Here is how to get started:
1.) Start by storing water. Let’s face it, a person’s survival depends on drinking water. We can survive 3 weeks without food but only 3 days without water. Some emergency services recommend that we have at least a two-week emergency water supply on hand at all times. I recommend 1/2 gallon per person per day just for drinking and minimal food preparation purposes. You might not think that you drink that much in a day, but I’ll bet if you added up all the water, juice, milk, soft drinks, broth, and other liquids, you would be close to consuming 1/2 gallon. In an emergency, you may find that you want more liquid than in regular circumstances. Water bottles are cheap and fit perfectly in the trunk of your car to be used for emergencies. Also get a 55 gallon drum for additional water storage.
2.) The next step is to start buying additional long term food items that you like and can eat on a regular basis. For example, 10 cans of tuna this week then a sack of rice the next week and a couple bags of pasta the following week and so on until you have a six months’ worth of food. Great thing to keep in mind is to plan your food storage items around meals that you and your family like to eat. If you have pasta, then make sure you have canned sauces etc…
Getting started can really be simple and easy. Start buying a little extra items this week then a little more next week until you get used to buying a few extra items and the next thing you know, you have a year supply of emergency food storage stored at your house.
Did you know that you can use a cabbage leaf like a pot in which to boil water?
One of the wonderful properties of water is that it holds a steady temperature at 212 degrees Fahrenheit which is lower than the combustion point of it’s container. This amazing property has the effect of protecting the vessel that contains it so fire will not burn through the barrier that holds it. In modern terms, it acts like a heat-sink that draws heat away.
While being heated, containers like a cabbage leaf or a paper cup may burn down to the level of the water so it becomes a one-use container. A tougher container like a bamboo node or coconut shell can be used to boil water as well and may be used more than once.

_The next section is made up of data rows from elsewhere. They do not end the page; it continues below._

/-- One job's record is written over, and with it the queues and the lines may change. -/
theorem Sound.job {own : Fin 16 → List (Fin 128)} {ex ex' : Option (Fin 4)} {cl cl' : Spare} {s t : State}
    (h : Sound own ex cl s) {j : Fin 16} {r r' : Job} (e : jobAt s j = some r)
    (hj : ∀ k, jobAt t k = if k = j then some r' else jobAt s k) (k : SameRest s t)
    (hi : r'.intake = r.intake ∨ s.intake.target ≠ some j ∧ (r'.intake = .closed → hasEntry s j = false))
    (hcl : ∀ i, i ≠ j → (cl'.closing ≠ some i → cl.closing ≠ some i) ∧ (cl'.ending ≠ some i → cl.ending ≠ some i))
    (hclosing : r'.intake = .closing → cl'.closing ≠ some j → hasEntry s j = true)
    (hp : r'.posted = r.posted) (ht : r'.tailFill = r.tailFill) (ho : r'.output = .finished ↔ r.output = .finished)
    (hfin : r'.output = .finished → r'.intake = .closed ∧ r'.copyPos ≤ r'.stored ∧ r'.copiesDone ≤ r'.copies)
    (hch : ChainOk s j r' (own j)) (hcur : r'.output ≠ .finished → CursorOk r' (own j))
    (hgo : r'.output ≠ .finished → cl'.ending ≠ some j → Going r' (own j))
    (hq : ∀ l u i, (queueEntries t l u).count i =
      (match jobAt t i with
      | some r => if r.output = .queued ∧ r.line = l ∧ r.urgent = u then 1 else 0
      | none => 0))
    (hc : ∀ l i, (engineAt t l).current = some i ↔ ∃ r, jobAt t i = some r ∧ r.output = .current ∧ r.line = l)
    (hl : ∀ l, ex' ≠ some l → LineOk l (engineAt t l) (unitPhase t l) s.spool.access)
    (hf : ∀ l, FetchedOk t own (engineAt t l)) : Sound own ex' cl' t := by
  have hother : ∀ i, i ≠ j → jobAt t i = jobAt s i := fun i hi => by rw [hj, if_neg hi]
  have hself : jobAt t j = some r' := by rw [hj, if_pos rfl]
  have noEntry : hasEntry s j = false → ∀ a, a ∈ s.intake.fifo → a.1 ≠ j := fun hn a ha haj => by
    unfold hasEntry at hn
    rw [List.any_eq_false] at hn
    exact hn a ha (by simp [haj])
  exact
  { fifoLen := by rw [k.fifo]; exact h.fifoLen
    fifo := fun a ha => by
      rw [k.fifo] at ha
      obtain ⟨q, hq1, hq2⟩ := h.fifo a ha
      by_cases haj : a.1 = j
      · refine ⟨r', by rw [haj, hself], fun hcl => ?_⟩
        rcases hi with hi | ⟨_, hi⟩
        · rw [haj, e] at hq1; cases hq1; exact hq2 (hi ▸ hcl)
        · exact noEntry (hi hcl) a ha haj
      · exact ⟨q, by rw [hother _ haj]; exact hq1, hq2⟩
    target := fun i hti => by
      rw [k.target] at hti
      obtain ⟨q, hq1, hq2⟩ := h.target i hti
      by_cases hij : i = j
      · subst hij
        rw [e] at hq1; cases hq1
        rcases hi with hi | ⟨hi, _⟩
        · exact ⟨r', hself, hi.trans hq2⟩
        · exact absurd hti hi
      · exact ⟨q, by rw [hother _ hij]; exact hq1, hq2⟩
    closing := fun i q hiq hcq hne => by
      have hh : hasEntry t i = hasEntry s i := by unfold hasEntry; rw [k.fifo]
      rw [hh]
      by_cases hij : i = j
      · subst hij; rw [hself] at hiq; cases hiq; exact hclosing hcq hne
      · rw [hother _ hij] at hiq; exact h.closing i q hiq hcq ((hcl i hij).1 hne)
    queue := hq
    current := hc
    finished := fun i q hiq hof => by
      by_cases hij : i = j
      · subst hij; rw [hself] at hiq; cases hiq
        obtain ⟨a, b, c⟩ := hfin hof
        exact ⟨a, b, c, (h.finished i r e (ho.1 hof)).2.2.2⟩
      · rw [hother _ hij] at hiq; exact h.finished i q hiq hof
    recordsLen := by rw [k.records]; exact h.recordsLen
    waiting := by rw [k.records, k.waits]; exact h.waiting
    records := fun i => by
      rw [k.records, k.waits]
      have := h.records i
      by_cases hij : i = j
      · subst hij; rw [hself]; rw [e] at this; simp only [ho, hp] at this ⊢; exact this
      · rw [hother _ hij]; exact this
    freeSlot := fun i hin => by
      by_cases hij : i = j
      · subst hij; rw [hself] at hin; cases hin
      · rw [hother _ hij] at hin; exact h.freeSlot i hin
    chain := fun i q hiq => by
      by_cases hij : i = j
      · subst hij; rw [hself] at hiq; cases hiq; exact k.chain hch
      · rw [hother _ hij] at hiq; exact k.chain (h.chain i q hiq)
    cursor := fun i q hiq hne => by
      by_cases hij : i = j
      · subst hij; rw [hself] at hiq; cases hiq; exact hcur hne
      · rw [hother _ hij] at hiq; exact h.cursor i q hiq hne
    going := fun i q hiq hne hn => by
      by_cases hij : i = j
      · subst hij; rw [hself] at hiq; cases hiq; exact hgo hne hn
      · rw [hother _ hij] at hiq; exact h.going i q hiq hne ((hcl i hij).2 hn)
    blocks := fun hr b => by rw [k.freeList]; exact h.blocks (k.ready ▸ hr) b
    freeLinks := fun b hb => by rw [k.linkAt]; exact h.freeLinks b (k.freeList ▸ hb)
    emptySlots := fun hr i => by
      have := h.emptySlots (k.ready ▸ hr) j
      rw [e] at this; cases this
    line := fun l hne => by rw [k.access]; exact hl l hne
    fetched := hf
    access := fun c hac => by
      obtain ⟨g, a, as, ha, hr⟩ := h.access c (k.access ▸ hac)
      refine ⟨k.headReq.trans g, a, as, k.fifo.trans ha, fun q hq => ?_⟩
      by_cases haj : a.1 = j
      · rw [haj, hself] at hq; cases hq; rw [ht]; exact hr r (haj ▸ e)
      · rw [hother _ haj] at hq; exact hr q hq }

There are some guidelines that should be observed: the vessel should not leak fluids that would extinguish the flame or coal: if the vessel is flexible or fragile, it will need to be supported in the process. The best way to support the cabbage leaf is to place it on live coals that you have prepared in a cup-shaped mound. Immediately fill it with water to protect the leaf and and hold it in place. Once the water comes to a boil, the challenge will be to extract it from the vessel. In this case a smaller vessel like a spoon or small cup can be used to draw out the hot water for use.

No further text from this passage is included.